WORK INSTRUCTIONS: Collect every line of the records below that contains the word "using".

╭─ DATASET CONTENT

/-- The operand of a field is that of its slot, where the slot is present (40_codec.md R98). -/
theorem lookup_slotValues_of_getElem {t : Tables} {fs : List Field} {slots : List Slot} {i k : Nat}
    {f : Field} {sl : Slot} (hnodup : fs.Nodup) (hf : fs[i]? = some f)
    (hsl : slots[i]? = some sl) :
    (slotValues t fs slots k).lookup (.field f) =
      if sl.present then some (slotOperand t f sl) else none := by
  cases hlookup : (slotValues t fs slots k).lookup (.field f) with
  | none =>
    have habsent : ¬ sl.present = true := by
      intro hpresent
      have hmem : (Key.field f, slotOperand t f sl) ∈ slotValues t fs slots k :=
        mem_slotValues.mpr ⟨i, sl, hsl, hpresent, by rw [hf]; rfl⟩
      simpa using List.lookup_eq_none_iff.mp hlookup _ hmem
    rw [if_neg habsent]
  | some op =>
    obtain ⟨before, after, hsplit, -⟩ := List.lookup_eq_some_iff.mp hlookup
    have hmem : (Key.field f, op) ∈ slotValues t fs slots k := by simp [hsplit]
    obtain ⟨j, sl', hsl', hpresent, hentry⟩ := mem_slotValues.mp hmem
    cases hg : fs[j]? with
    | none => simp [hg, slotEntry] at hentry
    | some g =>
      obtain ⟨rfl, rfl⟩ : f = g ∧ op = slotOperand t g sl' := by simpa [hg, slotEntry] using hentry
      have hij : i = j := (List.getElem?_inj (List.getElem?_eq_some_iff.mp hf).1 hnodup).mp
        (hf.trans hg.symm)
      subst hij
      obtain rfl : sl = sl' := Option.some.inj (hsl.symm.trans hsl')
      rw [if_pos hpresent]

/-- Every slot with no field is absent exactly when ENCODE knows every name (40_codec.md R90,
30_encoding.md R77). -/
theorem keysKnown_slotValues {t : Tables} {fs : List Field} {slots : List Slot} :
    keysKnown fs (slotValues t fs slots 0) = true ↔
      ∀ (i : Nat) (sl : Slot), slots[i]? = some sl → fs[i]? = none → sl.present = false := by
  simp only [keysKnown, List.all_eq_true, List.any_eq_true, decide_eq_true_eq]
  constructor
  · intro hknown i sl hsl hf
    by_contra hpresent
    obtain ⟨f, -, hkey⟩ := hknown _ (mem_slotValues.mpr ⟨i, sl, hsl, by simpa using hpresent, rfl⟩)
    simp [hf, slotEntry] at hkey
  · intro habsent kv hkv
    obtain ⟨i, sl, hsl, hpresent, rfl⟩ := mem_slotValues.mp hkv
    cases hf : fs[i]? with
    | none => simp [habsent i sl hsl hf] at hpresent
    | some f => exact ⟨f, List.mem_of_getElem? hf, rfl⟩

theorem checkRange_eq_ok {w c : Nat} {n : Int} :
    checkRange w n = .ok c ↔ n = c ∧ c < 2 ^ w := by
  constructor
  · intro h
    by_cases hn : 0 ≤ n ∧ n < 2 ^ w
    · obtain ⟨h0, h1⟩ := hn
      lift n to Nat using h0
      rw [checkRange_ok (Int.natCast_nonneg n) h1, Except.ok.injEq, Int.toNat_natCast] at h
      subst h
      exact ⟨rfl, by exact_mod_cast h1⟩
    · rw [checkRange_error (by omega)] at h
      cases h
  · rintro ⟨rfl, hc⟩
    exact checkRange_natCast hc

/-- What the operand of a present slot is resolved to is the code that the slot carries. -/
theorem carries_of_resolveField {t : Tables} {vals : List (Key × Operand)} {f : Field} {sl : Slot}
    {c w : Nat} (hlookup : vals.lookup (.field f) = some (slotOperand t f sl))
    (hpresent : sl.present = true) (h : resolveField t vals f w = .ok c) :
    carries t f sl c ∧ c < 2 ^ w := by
  rw [resolveField, hlookup] at h
  cases hnamed : sl.named with
  | false =>
    simp only [slotOperand, hnamed, Bool.false_eq_true, if_false, checkRange_eq_ok] at h
    exact ⟨⟨hpresent, .inl ⟨hnamed, by exact_mod_cast h.1⟩⟩, h.2⟩
  | true =>
    simp only [slotOperand, hnamed, if_true] at h
    cases hspace : fieldSpace f with
    | none => simp [hspace] at h
    | some space =>
      cases hname : optName t space sl.val with
      | none => simp [hspace, hname] at h
      | some o =>
        cases hcode : optCode t space o with
        | none => simp [hspace, hname, hcode] at h
        | some b =>
          simp only [hspace, hname, hcode, checkRange_eq_ok] at h
          exact ⟨⟨hpresent, .inr ⟨hnamed, space, o, b, hspace, hname, hcode,
            by exact_mod_cast h.1⟩⟩, h.2⟩

theorem length_layoutFields_le (lay : Layout) : (layoutFields lay).length ≤ 5 := by
  cases lay <;> decide

theorem exists_slot_of_field {lay : Layout} {i : Nat} {f : Field}
    (hf : (layoutFields lay)[i]? = some f) (p : PortInputs) : ∃ sl, p.slots[i]? = some sl := by
  have hi : i < (layoutFields lay).length := (List.getElem?_eq_some_iff.mp hf).1
  have hslots : i < p.slots.length := hi.trans_le (length_layoutFields_le lay)
  exact ⟨_, List.getElem?_eq_getElem hslots⟩

/-- Every name of `vals` is the layout's and every field of the layout resolves to a code in its range
(40_codec.md R90). -/
def valuesLegal (t : Tables) (lay : Layout) (vals : List (Key × Operand)) : Prop :=
  keysKnown (layoutFields lay) vals = true ∧
  ∀ f w, .field f w ∈ layoutItems lay → ∃ c, resolveField t vals f w = .ok c
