-- ==== Sys2Proof/Syntax.lean ====
section
/-! DEFINITION. The instructions of the PRB: one constructor per row of spec/opcode_table.json (30_encoding.md R92,
R97). The five filter types are the tags of scanline records and carry no operand: a record has no register field and no
immediate, its data bytes are read from the stream one at a time as the row is reconstructed (R93, R121). The two host
commands carry the bits of the written CTRL value that their encoding leaves free, which R97 says are ignored. -/

namespace Sys2Proof

/-- The instructions of spec/opcode_table.json. -/
inductive Instr
  /-- NONE, tag 0 (R125) -/
  | filterNone
  /-- SUB, tag 1 (R126) -/
  | filterSub
  /-- UP, tag 2 (R127) -/
  | filterUp
  /-- AVG, tag 3 (R128) -/
  | filterAvg
  /-- PAETH, tag 4 (R130) -/
  | filterPaeth
  /-- START (R230): a write to CTRL of a value with bit 0 set; `rest` is its bits 31:1, all ignored. -/
  | start (rest : BitVec 31)
  /-- CLEAR (R231): a write to CTRL of a value with bits 1:0 = 0b10; `rest` is its bits 31:2, all ignored. -/
  | clear (rest : BitVec 30)
  deriving DecidableEq, Repr

/-- The instructions of format ROW (R97): the tags of scanline records. The others are of format HOSTCMD. -/
def Instr.isRow : Instr → Bool
  | .filterNone => true
  | .filterSub => true
  | .filterUp => true
  | .filterAvg => true
  | .filterPaeth => true
  | .start _ => false
  | .clear _ => false

/-- The name spec/opcode_table.json gives the instruction. -/
def Instr.mnemonic : Instr → String
  | .filterNone => "NONE"
  | .filterSub => "SUB"
  | .filterUp => "UP"
  | .filterAvg => "AVG"
  | .filterPaeth => "PAETH"
  | .start _ => "START"
  | .clear _ => "CLEAR"

/-- One scanline record (R90): its filter instruction and the filtered bytes that follow the tag in the stream. -/
structure Record where
  op : Instr
  data : List Byte
  deriving DecidableEq, Repr

end Sys2Proof
end

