-- ==== Sys2Proof/Machine/HostPort.lean ====
section
/-! DEFINITION. The host's accesses to the register file and the windows (20_memory.md R65, R66, R68; 44_host_commands.md
R232, R241), and the reset input (R280). -/

namespace Sys2Proof.Machine

/-- The register map (R26). A misaligned offset and the reserved offsets name no register. -/
def Reg.ofOffset (offset : BitVec 6) : Option Reg :=
  match offset.toNat with
  | 0x00 => some .CTRL
  | 0x04 => some .STATUS
  | 0x08 => some .IRQ_EN
  | 0x0C => some .ERR_CODE
  | 0x10 => some .ERR_POS
  | 0x14 => some .ERR_VAL
  | 0x18 => some .WIDTH
  | 0x1C => some .HEIGHT
  | 0x20 => some .FORMAT
  | 0x24 => some .STREAM_LEN
  | 0x28 => some .PAL_COUNT
  | 0x2C => some .TRNS_COUNT
  | 0x30 => some .POS
  | 0x34 => some .GEOM
  | _ => none

/-- The register an access reaches: only a whole-word access reaches one (R65). -/
def addressedReg (offset : BitVec 6) (width : AccessWidth) : Option Reg :=
  if width = .word then Reg.ofOffset offset else none

/-- FORMAT as a word (R35). -/
def ImageFormat.word (f : ImageFormat) : Word := 0#8 ++ f.interlace ++ f.colorType ++ f.bitDepth

/-- The fields of a written FORMAT; the reserved bits are dropped (R35, R232). -/
def ImageFormat.ofWord (v : Word) : ImageFormat := ⟨v.extractLsb' 0 8, v.extractLsb' 8 8, v.extractLsb' 16 8⟩

/-- GEOM as a word (R40, R234). -/
def Geom.word (g : Geom) : Word :=
  0#20 ++ BitVec.ofBool g.indexed ++ BitVec.ofBool g.hasAlpha ++ g.colors ++ g.pixelBytes

/-- What a register holds for a reader; CTRL reads 0 (R27). -/
def State.regWord (s : State) : Reg → Word
  | .CTRL => 0
  | .STATUS => s.status.word
  | .IRQ_EN => flagBit s.irqEn 0
  | .ERR_CODE => s.errCode.setWidth 32
  | .ERR_POS => s.errPos
  | .ERR_VAL => s.errVal
  | .WIDTH => s.width
  | .HEIGHT => s.height
  | .FORMAT => s.format.word
  | .STREAM_LEN => s.streamLen
  | .PAL_COUNT => s.palCount.setWidth 32
  | .TRNS_COUNT => s.trnsCount.setWidth 32
  | .POS => s.pos
  | .GEOM => s.geom.word

/-- An accepted write to a register (R232): the written bits of a read-write register's fields are stored, a read-only
register ignores it (R41), and the two counts also clear RGBA_VALID (R43). CTRL holds nothing (R27); its commands are
`hostCommand`. -/
def State.writeReg (s : State) (g : Reg) (v : Word) : State :=
  match g with
  | .CTRL => s
  | .STATUS => s
  | .IRQ_EN => { s with irqEn := v.getLsbD 0 }
  | .ERR_CODE => s
  | .ERR_POS => s
  | .ERR_VAL => s
  | .WIDTH => { s with width := v }
  | .HEIGHT => { s with height := v }
  | .FORMAT => { s with format := ImageFormat.ofWord v }
  | .STREAM_LEN => { s with streamLen := v }
  | .PAL_COUNT => { s with palCount := v.setWidth 9, rgbaValid := false }
  | .TRNS_COUNT => { s with trnsCount := v.setWidth 9, rgbaValid := false }
  | .POS => s
  | .GEOM => s

/-- A word written to CTRL (R97): a command is executed; no command has no effect, but is a lost write while BUSY. -/
def hostCommand (v : Word) (s : State) : Host.Outcome State Fault Refusal :=
  match decode (.ctrl v) with
  | .instr i => exec i s
  | .illegalTag _ => .next s.ignoredWrite
  | .noCommand _ => .next s.ignoredWrite

/-- A host write to the register file (R65, R232, R241): IRQ_EN is accepted in either phase, every other register only
while IDLE. -/
def hostWriteReg (offset : BitVec 6) (width : AccessWidth) (v : Word) (s : State) :
    Host.Outcome State Fault Refusal :=
  match addressedReg offset width with
  | none => .next s.ignoredWrite
  | some .CTRL => hostCommand v s
  | some .IRQ_EN => .next (s.writeReg .IRQ_EN v)
  | some g => .next (if s.status.busy then s.lostWrite else s.writeReg g v)

/-- One unspecified value has been drawn. -/
def State.drawn (s : State) : State := { s with draws := s.draws + 1 }

/-- The bus answers the host. -/
def State.reply (s : State) (a : Reply) : State := { s with bus := some a }

/-- A host read of the register file (R65, R241): 0 where no register is reached; while BUSY, POS reads as any value. -/
def hostReadReg (offset : BitVec 6) (width : AccessWidth) (s : State) : State :=
  match addressedReg offset width with
  | none => s.reply (.word 0)
  | some .POS => if s.status.busy then (s.reply (.word (Config.busyWord s.draws))).drawn else s.reply (.word s.pos)
  | some g => s.reply (.word (s.regWord g))

/-- An accepted write to a window at an index inside it (R232): IN, PLTE and TRNS store the byte, and PLTE and TRNS
clear RGBA_VALID (R43); the result windows are read-only to the host (R66). -/
def State.writeWindow (s : State) (w : Window) (a : Nat) (v : Byte) : State :=
  match w with
  | .IN => s.store .IN a v
  | .PLTE => { s.store .PLTE a v with rgbaValid := false }
  | .TRNS => { s.store .TRNS a v with rgbaValid := false }
  | .RASTER => s
  | .RGBA => s
  | .OUT => s

/-- A host write to a window (R66, R232, R241). -/
def hostWriteWindow (w : Window) (a : Nat) (v : Byte) (s : State) : State :=
  if s.status.busy then s.lostWrite
  else if a < s.caps.size w.space then s.writeWindow w a v
  else s

/-- How many bytes of a window the host may rely on: all of an input window; of a result window, what the last decode
left specified (R238, R242). -/
def State.specified (s : State) : Window → Nat
  | .IN => s.caps.inCap
  | .PLTE => 768
  | .TRNS => 256
  | .RASTER => s.shown.raster
  | .RGBA => s.shown.rgba
  | .OUT => s.shown.out

/-- Whether a window holds inputs, which the host can read in either phase (R241(e)). -/
def isInputWindow : Window → Bool
  | .IN => true
  | .PLTE => true
  | .TRNS => true
  | .RASTER => false
  | .RGBA => false
  | .OUT => false

/-- A host read of a window (R66, R241): 0 outside it; any value of a result window while BUSY; any value of a result
byte that the last decode left unspecified (U4, U5, U6); otherwise the byte it holds. -/
def hostReadWindow (w : Window) (a : Nat) (s : State) : State :=
  if s.caps.size w.space ≤ a then s.reply (.byte 0)
  else if s.status.busy ∧ isInputWindow w = false then (s.reply (.byte (Config.busyByte s.draws))).drawn
  else if a < s.specified w then s.reply (.byte (s.load w.space a))
  else s.reply (.byte (Config.undefinedByte w.space s.draws a))

/-- One access of the host. -/
def hostAccess (a : HostAccess) (s : State) : Host.Outcome State Fault Refusal :=
  match a with
  | .writeReg offset width v => hostWriteReg offset width v s
  | .readReg offset width => .next (hostReadReg offset width s)
  | .writeWindow w idx v => .next (hostWriteWindow w idx v s)
  | .readWindow w idx => .next (hostReadWindow w idx s)

/-- The reset input (R280): the reset state, whatever the PRB was doing; the turns to come stay, and every byte of memory
is unspecified anew. -/
def hardReset (s : State) : State :=
  { State.resetWith s.caps with schedule := s.schedule, resets := s.resets + 1, draws := s.draws + 1 }

end Sys2Proof.Machine
end

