-- ==== Sys2Proof/Laws/Passes.lean ====
section
/-! SUPPORT. The laws of the pass geometry: which pixels a pass has, how the passes of a list look, and that two pixels of an
image share no sample. -/

namespace Sys2Proof.Machine

/-- Index `r` lies in a pass exactly when the image has its row or column (R162, R163, R166). -/
theorem lt_subDim_iff {n o d r : Nat} (hd : 0 < d) : r < subDim n o d ↔ o + r * d < n := by
  unfold subDim
  split_ifs with h
  · have := Nat.zero_le (r * d)
    omega
  · rw [Nat.lt_iff_add_one_le, Nat.le_div_iff_mul_le hd, Nat.add_mul]
    omega

/-- The strides of a pass are positive, whichever list it stands in. -/
theorem passList_stride_pos {il : Byte} {g : PassGeometry} (h : g ∈ passList il) : 0 < g.dx ∧ 0 < g.dy := by
  unfold passList at h
  split_ifs at h
  · simp only [adam7, List.mem_cons, List.not_mem_nil, or_false] at h
    rcases h with rfl | rfl | rfl | rfl | rfl | rfl | rfl <;> exact ⟨by decide, by decide⟩
  · simp only [List.mem_singleton] at h
    subst h
    exact ⟨by decide, by decide⟩

/-- The pass a decode stands in is an entry of its list. -/
theorem geometry_getElem? {s : State} (h : s.pass < s.passes.length) : s.passes[s.pass]? = some s.geometry := by
  simp only [State.geometry, List.getD_eq_getElem?_getD, List.getElem?_eq_getElem h, Option.getD_some]

theorem geometry_mem {s : State} (h : s.pass < s.passes.length) : s.geometry ∈ s.passes :=
  List.mem_of_getElem? (geometry_getElem? h)

theorem getD_of_getElem? {gs : List PassGeometry} {q : Nat} {g : PassGeometry} (h : gs[q]? = some g) :
    gs.getD q singlePass = g := by
  simp only [List.getD_eq_getElem?_getD, h, Option.getD_some]

/-- A sample of a pixel lies among the samples of the image. -/
theorem sample_lt {w h pb x y j : Nat} (hx : x < w) (hy : y < h) (hj : j < pb) :
    (y * w + x) * pb + j < w * h * pb := by
  have h1 : y * w + x + 1 ≤ w * h := by nlinarith
  have h2 := Nat.mul_le_mul_right pb h1
  rw [Nat.add_mul] at h2
  omega

/-- Two samples of an image at one place are one sample of one pixel. -/
theorem sample_inj {w pb x y j x' y' j' : Nat} (hx : x < w) (hx' : x' < w) (hj : j < pb) (hj' : j' < pb)
    (h : (y * w + x) * pb + j = (y' * w + x') * pb + j') : x = x' ∧ y = y' ∧ j = j' := by
  have key : ∀ a b d m n : Nat, m < d → n < d → a * d + m = b * d + n → a = b ∧ m = n := by
    intro a b d m n hm hn he
    have hd : 0 < d := by omega
    have h1 : (a * d + m) / d = a := by
      rw [Nat.add_comm, Nat.add_mul_div_right _ _ hd, Nat.div_eq_of_lt hm, Nat.zero_add]
    have h2 : (b * d + n) / d = b := by
      rw [Nat.add_comm, Nat.add_mul_div_right _ _ hd, Nat.div_eq_of_lt hn, Nat.zero_add]
    have hab : a = b := by rw [← h1, he, h2]
    subst hab
    exact ⟨rfl, by omega⟩
  obtain ⟨h1, h2⟩ := key _ _ _ _ _ hj hj' h
  obtain ⟨h3, h4⟩ := key _ _ _ _ _ hx hx' h1
  exact ⟨h4, h3, h2⟩

/-- The stream bytes of the passes up to and with one (R94). -/
theorem streamBytes_take_succ {w h pb q : Nat} {gs : List PassGeometry} {g : PassGeometry} (hq : gs[q]? = some g) :
    streamBytes w h pb (gs.take (q + 1)) = streamBytes w h pb (gs.take q) + passBytes w h pb g := by
  simp only [streamBytes, List.take_add_one, hq, Option.toList_some, List.map_append, List.sum_append, List.map_cons,
    List.map_nil, List.sum_cons, List.sum_nil, Nat.add_zero]

/-- The stream bytes of some of the passes are no more than those of all. -/
theorem streamBytes_take_le (w h pb q : Nat) (gs : List PassGeometry) :
    streamBytes w h pb (gs.take q) ≤ streamBytes w h pb gs := by
  conv_rhs => rw [← List.take_append_drop q gs]
  simp only [streamBytes, List.map_append, List.sum_append]
  omega

/-- What a passed configuration check says of a decode (R233). -/
theorem configCheck_none {s : State} (h : s.configCheck = none) :
    ∃ colors hasAlpha, colorInfo s.format.colorType = some (colors, hasAlpha) ∧
      s.L ≤ s.caps.inCap ∧ s.W * s.H * pixelBytesOf colors hasAlpha ≤ s.caps.rasterCap ∧
      s.W * s.H * 4 ≤ s.caps.outCap ∧ s.W * pixelBytesOf colors hasAlpha ≤ s.caps.lineCap ∧
      s.NP ≤ 256 ∧ s.NT ≤ 256 ∧ 0 < s.W ∧ 0 < s.H ∧
      s.derivedGeom = ⟨BitVec.ofNat 8 (pixelBytesOf colors hasAlpha), BitVec.ofNat 2 colors, hasAlpha, decide (0 < s.NP)⟩ := by
  unfold State.configCheck at h
  rcases hc : colorInfo s.format.colorType with _ | ⟨colors, hasAlpha⟩
  · rw [hc] at h
    split_ifs at h
  · simp only [hc] at h
    split_ifs at h with h1 h3 h4 h5 h6 h7
    refine ⟨colors, hasAlpha, rfl, ?_, ?_, ?_, ?_, ?_, ?_, ?_, ?_, ?_⟩
    all_goals first
      | (simp only [State.exceedsCapacity, decide_eq_true_eq] at h7; omega)
      | (simp only [State.derivedGeom, hc])

/-- The pixel of a legal color type has 1 to 4 bytes (R95, R234). -/
theorem pixelBytesOf_le {colorType : Byte} {colors : Nat} {hasAlpha : Bool}
    (h : colorInfo colorType = some (colors, hasAlpha)) :
    0 < pixelBytesOf colors hasAlpha ∧ pixelBytesOf colors hasAlpha ≤ 4 := by
  unfold colorInfo at h
  split at h <;> cases h <;> exact ⟨by decide, by decide⟩

/-- The memory bounds of a decode past its check. -/
theorem State.Running.bounds {s : State} (h : s.Running) :
    0 < s.pb ∧ s.pb ≤ 4 ∧ s.L ≤ s.caps.inCap ∧ s.W * s.H * s.pb ≤ s.caps.rasterCap ∧ s.W * s.H * 4 ≤ s.caps.outCap ∧
      s.W * s.pb ≤ s.caps.lineCap ∧ s.NP ≤ 256 ∧ s.NT ≤ 256 ∧ 0 < s.W ∧ 0 < s.H := by
  obtain ⟨colors, hasAlpha, hc, h1, h2, h3, h4, h5, h6, h7, h8, hg⟩ := configCheck_none h.checked
  have hp := pixelBytesOf_le hc
  have hpb : s.pb = pixelBytesOf colors hasAlpha := by
    simp only [State.pb, h.geom, hg, BitVec.toNat_ofNat]
    omega
  rw [hpb]
  exact ⟨hp.1, hp.2, h1, h2, h3, h4, h5, h6, h7, h8⟩

end Sys2Proof.Machine
end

╰─

WORKED SOLUTION:
      simpa using List.lookup_eq_none_iff.mp hlookup _ hmem
      obtain ⟨rfl, rfl⟩ : f = g ∧ op = slotOperand t g sl' := by simpa [hg, slotEntry] using hentry
    obtain ⟨f, -, hkey⟩ := hknown _ (mem_slotValues.mpr ⟨i, sl, hsl, by simpa using hpresent, rfl⟩)
      lift n to Nat using h0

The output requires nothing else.